[Start of section]

-- ==== Sys2Proof/Machine/Ledger.lean ====
section
/-! DEFINITION. The boot ledger: entries, bodies, signatures, the ring in bank 1, room, voiding, the append's steps, the start
checks, acknowledgement, export frames, the tag summary (spec/07_boot_ledger.md). -/

namespace Sys2Proof.Machine

/-! ## Completion codes (R264) -/

def recordGone : Nat := 0x060001
def recordVoid : Nat := 0x060002
def noSuchRecord : Nat := 0x060003
def ledgerFull : Nat := 0x060005
def ledgerWriteFailed : Nat := 0x060006
def rolloverFailed : Nat := 0x060007
def recordDamaged : Nat := 0x060008

/-! ## Entries (R216, R232, R233) -/

/-- Octets filled with zero octets to the 64 of an entry. -/
def entry (b : List Byte) : List Byte := padTo 64 0 b

/-- One octet of a number. -/
def octet (n : Nat) : Byte := BitVec.ofNat 8 n

/-- R232: region measurement entry. -/
def State.regionEntry (s : State) (n : Fin 12) (r : Nat) (d : RegionDef) : List Byte :=
  let x := s.region n r
  entry ([0x4D, octet n.val, octet r, octet x.verdict,
      octet (d.policy + 4 * d.source + 16 * d.digest + 64 * d.recoverySource),
      octet (d.response + (if d.writeAllow then 4 else 0) + 8 * d.slot)] ++
    beOctets 3 d.tag ++ beOctets 3 d.start ++ beOctets 3 d.pages ++ [0] ++
    (if x.verdict = 0 ∨ x.verdict = 5 then [] else padTo 48 0 x.digest))

/-- R232: firmware entry: item, image, security version, generation, digest. -/
def firmwareEntry (item image version generation : Nat) (digest : List Byte) : List Byte :=
  entry ([0x46, octet item, octet image] ++ beOctets 3 version ++ beOctets 6 generation ++ [0, 0, 0, 0] ++ digest)

/-- R232: the code of an image area. -/
def imageCode (b : Bool) : Nat := if b then 1 else 0

/-- R91: the digest field of the option-area copy in use. -/
def State.optionDigestField (s : State) : List Byte :=
  padTo 48 0 (((s.modes.options.words.drop 3).take 8).flatMap wordOctets)

/-- Security version of the running image (R102). -/
def State.runningVersion (s : State) : Nat := match s.modes.running with | some b => s.imageVersion b | none => 0

/-- R232: the firmware entry of the running image, under item 0x02 or 0x82. -/
def State.imageEntry (s : State) (item : Nat) : List Byte :=
  firmwareEntry item ((s.modes.running.map imageCode).getD 0) s.runningVersion 0 s.modes.imageDigest

/-- R232: the firmware entry of the policy programs and manifests. -/
def State.policyEntry (s : State) : List Byte := firmwareEntry 3 0 0 0 s.modes.policyDigest

/-- R233: the four firmware entries of a primary record. -/
def State.firmwareEntries (s : State) : List Byte :=
  firmwareEntry 1 0 0 0 (beOctets 48 Config.bootRomDigest.toNat) ++ s.imageEntry 2 ++ s.policyEntry ++
    firmwareEntry 4 0 0 (s.opt 1).toNat s.optionDigestField

/-- R232: the manifest entry of a slot that holds one. -/
def State.manifestRow (s : State) (n : Fin 12) (slot : Nat) (b : List Byte) : List Byte :=
  let st := octet ((kget s.chans[n].status slot).getD 2)
  match parseManifest b with
  | none => entry [0x4F, octet n.val, octet slot, st]
  | some m =>
    entry ([0x4F, octet n.val, octet slot, st] ++ beOctets 3 m.id ++ beOctets 6 m.version ++ [octet m.algorithm] ++
      beOctets 2 m.entries.length ++ m.digest)

/-- A bit per channel that satisfies a condition. -/
def channelMask (f : Fin 12 → Bool) : Nat := channels.foldl (fun a n => if f n then a + 2 ^ n.val else a) 0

[End of section]

Task to carry out: Check each line above for "area" and return the ones that have it.

Answer space:
/-- R232: the code of an image area. -/
/-- R91: the digest field of the option-area copy in use. -/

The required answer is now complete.